Description of the task: For the entries below, the expected answer is the line with "if lit then", the line with "some .switchOff => sagCatches s", and every line between them, exactly as written, and nothing more.

Data records:
----
-- ==== Sys2Proof/Machine/LampOps.lean ====
section
/-! DEFINITION. The lamp checker's operations: bands and verdicts (R61, R70, R71), the steps and their stages (R66, R67), recording
and completing (R72, R73), and what cuts a step or a check short (R74 to R81). -/

namespace Sys2Proof.Machine

open Sys2Proof

/-! ### Bands and verdicts -/

/-- The place of a verdict in the order of R71, which is also its code (R42). -/
def Verdict.place (v : Verdict) : Nat :=
  match v with
  | .ok => 0 | .low => 1 | .high => 2 | .slow => 3 | .fast => 4 | .duty => 5 | .noFlash => 6 | .stuckOn => 7
  | .unclassified => 8 | .openCircuit => 9 | .short => 10 | .incomplete => 11

/-- The worse of two verdicts (R71). -/
def worse (a b : Verdict) : Verdict := if a.place < b.place then b else a

def BandLabel.verdict (l : BandLabel) : Verdict :=
  match l with
  | .ok => .ok | .low => .low | .high => .high | .openCircuit => .openCircuit | .short => .short

/-- The sense reads any current above the top of its range as the top (R61). -/
def sensed (current : Nat) : Nat := min current Config.senseTop

/-- A current resolved against the band table (R61): the lowest-numbered matching band, UNCLASSIFIED without one, SHORT at the top. -/
def resolve (bands : List Band) (current : Nat) : Verdict :=
  if sensed current = Config.senseTop then .short
  else
    match bands.find? fun b => decide (b.lower ≤ sensed current) && decide (sensed current ≤ b.upper) with
    | some b => BandLabel.verdict b.label
    | none => .unclassified

/-- The flash verdict of a capture (R70). -/
def flashVerdict (img : Image) (c : Capture) : Verdict :=
  if c.litAtOpening && !c.fallen then .stuckOn
  else
    match c.rises with
    | first :: second :: more =>
        let last := (second :: more).getLast (by simp)
        let span := last - first
        let periods := more.length + 1
        let onTime := ((c.falls.zip c.rises.dropLast).map fun p => p.1 - p.2).sum
        let average := span / periods
        let duty := 100 * onTime / span
        let tooFast : Verdict := if average < img.shortestPeriod then .fast else .ok
        let tooSlow : Verdict := if img.longestPeriod < average then .slow else .ok
        let dutyBad : Verdict := if duty < img.leastDuty ∨ img.greatestDuty < duty then .duty else .ok
        worse (worse tooFast tooSlow) dutyBad
    | _ => .noFlash

/-! ### The feed, timers and requests (R22, R66) -/

/-- The feed is opened, and the short watch ends with it (R66). -/
def openFeed (s : State) : State := { s with lamps := { s.lamps with feed := false, watchTimer := none } }

/-- Any warm timer or measurement of the step is stopped. -/
def stopStepTimers (s : State) : State :=
  { s with lamps := { s.lamps with warmTimer := none, meanTimer := none, capture := none } }

/-- The lamp checker gives up its waiting LAMP_SET and no longer counts one on the wires (R22; log 18). -/
def disownLampSets (s : State) : State :=
  { s with link := { s.link with lampReq := none, busy := s.link.busy.map (·.disownLamp) } }

/-- The marks of a step at their values for a fresh one (R72). -/
def clearMarks (s : State) : State :=
  { s with lamps := { s.lamps with failures := 0, begunAgain := false, sagRetry := false, shortTaken := false,
                                   measured := none } }

/-- The program step being worked. -/
def Lamps.current (l : Lamps) : Option LampStep :=
  match l.step with
  | some n => l.program[n - 1]?
  | none => none

/-! ### Recording and completing (R72, R73) -/

/-- The LAMP finding of a failed step (R53, R72). -/
def lampOffer (channel : Nat) (blocking : Bool) (v : Verdict) : Offer :=
  { origin := .lamp, module := channel, code := Verdict.place v,
    severity := if blocking then .blocking else .advisory, count := 1 }

/-- A final verdict is written into the entry of step `n`, and offered if not OK (R72). The measured current of INCOMPLETE is 0. -/
def recordVerdict (n : Nat) (v : Verdict) (current : Nat) (s : State) : State :=
  let result := (v, if v = .incomplete then 0 else current)
  let s' := { s with lamps := { s.lamps with sheet := { s.lamps.sheet with
      entries := s.lamps.sheet.entries.map fun e => if e.step = n then { e with result := some result } else e } } }
  if v = .ok then s'
  else
    match s.lamps.program[n - 1]? with
    | some p => offerFault (lampOffer p.channel p.blocking v) s'
    | none => s'

/-- The argument of LAMP_SHEET_DONE (R73). -/
def Sheet.doneArg (sh : Sheet) : Nat := sh.notOk + (if sh.blocks then 256 else 0)

/-- The check completes: the sheet is COMPLETE, the activity IDLE, the notice raised (R73). -/
def completeCheck (s : State) : State :=
  let sh := { s.lamps.sheet with state := SheetState.complete }
  raiseEdge .lampSheetDone sh.doneArg
    { s with lamps := { s.lamps with sheet := sh, running := false, step := none, stage := none } }

/-- The steps from `n` on are recorded as INCOMPLETE, in step order. -/
def recordIncomplete : (left : Nat) → (n : Nat) → State → State
  | 0, _, s => s
  | left + 1, n, s => recordIncomplete left (n + 1) (recordVerdict n .incomplete 0 s)

/-- The check ends early: the current step and those after it are INCOMPLETE, and the sheet completes (R75, R79). -/
def endCheckIncomplete (s : State) : State :=
  if s.lamps.running then
    let s1 := disownLampSets (stopStepTimers (openFeed s))
    let s2 := { s1 with lamps := { s1.lamps with linkWaitTimer := none, offOwed := false } }
    let n := s2.lamps.step.getD 1
    completeCheck (clearMarks (recordIncomplete (s2.lamps.program.length + 1 - n) n s2))
  else s

/-- The check is abandoned: recorded steps stand, the others keep no verdict, the sheet is PARTIAL (R80, R81). DESIGN CHOICE (log 39):
an off that R77 still owes when HOLDING abandons the check is not raised any more; the rules leave that open. -/
def abandonCheck (s : State) : State :=
  if s.lamps.running then
    let s1 := clearMarks (disownLampSets (stopStepTimers (openFeed s)))
    { s1 with lamps := { s1.lamps with linkWaitTimer := none, offOwed := false, running := false, step := none, stage := none,
                                       sheet := { s1.lamps.sheet with state := .partly } } }
  else s

/-- The sheet is emptied (R72). -/
def emptySheet (s : State) : State := { s with lamps := { s.lamps with sheet := { state := .empty, entries := [] } } }

/-! ### Stages (R66, R67) -/

/-- LAMP_SET is raised for the step. Refused, it ends the check as a loss with the plug in (R79), as a plug-out with it out (R80). -/
def raiseLampSet (channel : Nat) (on : Bool) (s : State) : State :=
  if s.link.state = .up then placeLampSet channel on true s
  else if s.bay.plug.level then endCheckIncomplete s
  else abandonCheck s

/-- The off of R77 for the loose channel; its outcome is not counted. -/
def raiseLooseOff (s : State) : State :=
  match s.lamps.loose with
  | some c => if s.link.state = .up then placeLampSet c false false s else s
  | none => s

def enterClearOff (channel : Nat) (s : State) : State :=
  raiseLampSet channel false { s with lamps := { s.lamps with stage := some .clearOff } }

/-- FEED_ON: the feed closes, the short watch begins, LAMP_SET on is raised (R66, R67). -/
def enterFeedOn (s : State) : State :=
  match s.lamps.current with
  | some p =>
      raiseLampSet p.channel true
        { s with lamps := { s.lamps with stage := some .feedOn, feed := true, watchTimer := some (s.now + Config.watchBlock) } }
  | none => s

/-- SWITCH_OFF: LAMP_SET off is raised for the step's channel (R67). -/
def enterSwitchOff (s : State) : State :=
  match s.lamps.current with
  | some p => raiseLampSet p.channel false { s with lamps := { s.lamps with stage := some .switchOff } }
  | none => s

/-- The step begins, or begins again, with no sag present: in SWITCH_OFF when its short has been taken, in CLEAR_OFF with a loose
channel, else in FEED_ON (R67, R75, R77). -/
def startStep (s : State) : State :=
  if s.lamps.shortTaken then enterSwitchOff s
  else
    let s' := { s with lamps := { s.lamps with measured := none } }
    match s'.lamps.loose with
    | some c => enterClearOff c s'
    | none => enterFeedOn s'

/-- The step is due to begin: in PAUSED while sag is present (R78). -/
def beginStep (s : State) : State :=
  if s.supply.sag then { s with lamps := { s.lamps with stage := some .paused } } else startStep s

/-- The current step is recorded with its measured verdict, and the next begins or the check completes (R67, R72, R73). -/
def finishStep (s : State) : State :=
  let n := s.lamps.step.getD 1
  let m := s.lamps.measured.getD (.incomplete, 0)
  let s1 := clearMarks (recordVerdict n m.1 m.2 s)
  if n < s1.lamps.program.length then beginStep { s1 with lamps := { s1.lamps with step := some (n + 1) } }
  else completeCheck s1

/-! ### Starting a check (R63, R64) -/

/-- The conditions under which a check starts (R63). -/
def State.checkAllowed (s : State) : Bool :=
  !s.lamps.running && decide (s.bay.occupancy = .connected) && s.sessionOpen && decide (s.lamps.sheet.state ≠ .complete) &&
  s.dep.state.early && !s.supply.sag

/-- One entry for each step of a program, without a verdict (R64). -/
def entriesOf (program : List LampStep) : List SheetEntry :=
  program.mapIdx fun i p => { step := i + 1, channel := p.channel, blocking := p.blocking, result := none }

/-- A check starts whenever its conditions hold (R63, R64). -/
def startCheck (s : State) : State :=
  if s.checkAllowed then
    let program := (s.figures.map (·.program)).getD []
    let s1 := clearMarks
      { s with faults := s.faults.inactivateLamps,
               lamps := { s.lamps with running := true, step := some 1, program := program,
                                       sheet := { state := .running, entries := entriesOf program } } }
    if program.isEmpty then completeCheck s1 else beginStep s1
  else s

/-! ### Results of LAMP_SET (R67, R74, R76, R77) -/

/-- The off owed under R77 is raised once the LAMP_SET on the wires has ended. -/
def payOff (s : State) : State :=
  if s.lamps.offOwed then raiseLooseOff { s with lamps := { s.lamps with offOwed := false } } else s

/-- An acknowledged off makes its channel no longer loose (R76). -/
def clearLoose (channel : Nat) (on : Bool) (s : State) : State :=
  if !on ∧ s.lamps.loose = some channel then { s with lamps := { s.lamps with loose := none } } else s

/-- The acknowledgement moves the step on (R66, R67). -/
def advanceStage (s : State) : State :=
  match s.lamps.stage with
  | some .clearOff => enterFeedOn s
  | some .feedOn =>
      if s.lamps.shortTaken then enterSwitchOff s
      else { s with lamps := { s.lamps with stage := some .warm, warmTimer := some (s.now + Config.warm) } }
  | some .switchOff => finishStep (openFeed s)
  | _ => s

/-- A LAMP_SET is acknowledged. -/
def lampAcknowledged (channel : Nat) (on live : Bool) (s : State) : State :=
  let s' := clearLoose channel on s
  if live && s'.lamps.running then advanceStage s' else payOff s'

/-- The step's second failure: the feed opens and the step waits for the link (R74). -/
def enterLinkWait (s : State) : State :=
  let s' := disownLampSets (stopStepTimers (openFeed s))
  { s' with lamps := { s'.lamps with stage := some .linkWait, linkWaitTimer := some (s.now + Config.linkWait) } }

/-- The request that failed is raised again for the stage; after a short reading the on is not (R66, R74). -/
def raiseAgain (channel : Nat) (on : Bool) (s : State) : State :=
  match s.lamps.stage with
  | some .feedOn => if s.lamps.shortTaken then enterSwitchOff s else raiseLampSet channel on s
  | some .clearOff | some .switchOff => raiseLampSet channel on s
  | _ => s

/-- A LAMP_SET has failed with the link still UP (R74); one the step does not count only lets the off of R77 follow (R77). -/
def lampFailed (channel : Nat) (on live : Bool) (s : State) : State :=
  if live && s.lamps.running then
    match s.lamps.stage with
    | some .clearOff | some .feedOn | some .switchOff | some .paused =>
        let s' := { s with lamps := { s.lamps with failures := min 2 (s.lamps.failures + 1) } }
        if 2 ≤ s'.lamps.failures then enterLinkWait s' else raiseAgain channel on s'
    | _ => s
  else payOff s

/-- The link wait is over with the link UP: the step begins again once, else the check ends on link failure (R75). -/
def linkWaitOver (s : State) : State :=
  let s' := { s with lamps := { s.lamps with linkWaitTimer := none } }
  if s'.lamps.begunAgain then endCheckIncomplete s'
  else beginStep { s' with lamps := { s'.lamps with failures := 0, begunAgain := true } }

/-! ### Measuring (R66, R68, R69) -/

/-- The measurement ends with a verdict and its current, and the lamp is switched off (R67). -/
def measureEnds (v : Verdict) (current : Nat) (s : State) : State :=
  enterSwitchOff (stopStepTimers { s with lamps := { s.lamps with measured := some (v, current) } })

/-- The capture of a FLASHING step ends: the current is the on-time's mean with two rising edges or more, else the tail's (R69). -/
def captureEnds (c : Capture) (onMean tailMean : Nat) (s : State) : State :=
  let current := sensed (if 2 ≤ c.rises.length then onMean else tailMean)
  measureEnds (worse (resolve s.start.image.bands current) (flashVerdict s.start.image c)) current s

/-- An accepted edge of the lit level is timed into the capture (R69). -/
def Capture.edge (c : Capture) (lit : Bool) (now : Nat) : Capture :=
  if lit then { c with lit := c.lit.accept true, rises := c.rises ++ [now] }
  else
    { c with lit := c.lit.accept false, fallen := true,
             falls := if c.falls.length < c.rises.length then c.falls ++ [now] else c.falls }

/-- A short reading (R66): the feed opens, the verdict is SHORT, and the step goes to SWITCH_OFF once no LAMP_SET of its own is on
the wires. -/
def shortReading (mean : Nat) (s : State) : State :=
  let s1 := openFeed (stopStepTimers { s with lamps := { s.lamps with shortTaken := true, measured := some (.short, mean) } })
  match s1.lamps.stage with
  | some .feedOn | some .warm | some .measure => if s1.link.liveLampSet then s1 else enterSwitchOff s1
  | _ => s1

/-! ### Sag (R77, R78) -/

/-- The step caught by sag with the feed closed or closing: INCOMPLETE unless its short was taken, the off for a loose channel owed
or raised, and the step waits for its retry or is recorded (R77). -/
def sagCatches (s : State) : State :=
  let onWires := s.link.busyLampSet
  let s1 := disownLampSets (stopStepTimers (openFeed s))
  let s2 := { s1 with lamps := { s1.lamps with
      measured := if s1.lamps.shortTaken then s1.lamps.measured else some (.incomplete, 0),
      offOwed := onWires } }
  let s3 := if onWires then s2 else raiseLooseOff s2
  if s3.lamps.sagRetry then finishStep s3
  else { s3 with lamps := { s3.lamps with sagRetry := true, stage := some .sagWait } }

/-- Sag is detected (R77, R78). -/
def lampSag (s : State) : State :=
  if s.lamps.running then
    match s.lamps.stage with
    | some .feedOn | some .warm | some .measure | some .switchOff => sagCatches s
    | some .clearOff => { s with lamps := { s.lamps with stage := some .paused } }
    | _ => s
  else s

/-- The supply has recovered: a waiting step begins (R78). -/
def lampRecovered (s : State) : State :=
  if s.lamps.running then
    match s.lamps.stage with
    | some .paused | some .sagWait => startStep s
    | _ => s
  else s

end Sys2Proof.Machine
end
----
Task output:
  if lit then { c with lit := c.lit.accept true, rises := c.rises ++ [now] }
  else
    { c with lit := c.lit.accept false, fallen := true,
             falls := if c.falls.length < c.rises.length then c.falls ++ [now] else c.falls }

/-- A short reading (R66): the feed opens, the verdict is SHORT, and the step goes to SWITCH_OFF once no LAMP_SET of its own is on
the wires. -/
def shortReading (mean : Nat) (s : State) : State :=
  let s1 := openFeed (stopStepTimers { s with lamps := { s.lamps with shortTaken := true, measured := some (.short, mean) } })
  match s1.lamps.stage with
  | some .feedOn | some .warm | some .measure => if s1.link.liveLampSet then s1 else enterSwitchOff s1
  | _ => s1

/-! ### Sag (R77, R78) -/

/-- The step caught by sag with the feed closed or closing: INCOMPLETE unless its short was taken, the off for a loose channel owed
or raised, and the step waits for its retry or is recorded (R77). -/
def sagCatches (s : State) : State :=
  let onWires := s.link.busyLampSet
  let s1 := disownLampSets (stopStepTimers (openFeed s))
  let s2 := { s1 with lamps := { s1.lamps with
      measured := if s1.lamps.shortTaken then s1.lamps.measured else some (.incomplete, 0),
      offOwed := onWires } }
  let s3 := if onWires then s2 else raiseLooseOff s2
  if s3.lamps.sagRetry then finishStep s3
  else { s3 with lamps := { s3.lamps with sagRetry := true, stage := some .sagWait } }

/-- Sag is detected (R77, R78). -/
def lampSag (s : State) : State :=
  if s.lamps.running then
    match s.lamps.stage with
    | some .feedOn | some .warm | some .measure | some .switchOff => sagCatches s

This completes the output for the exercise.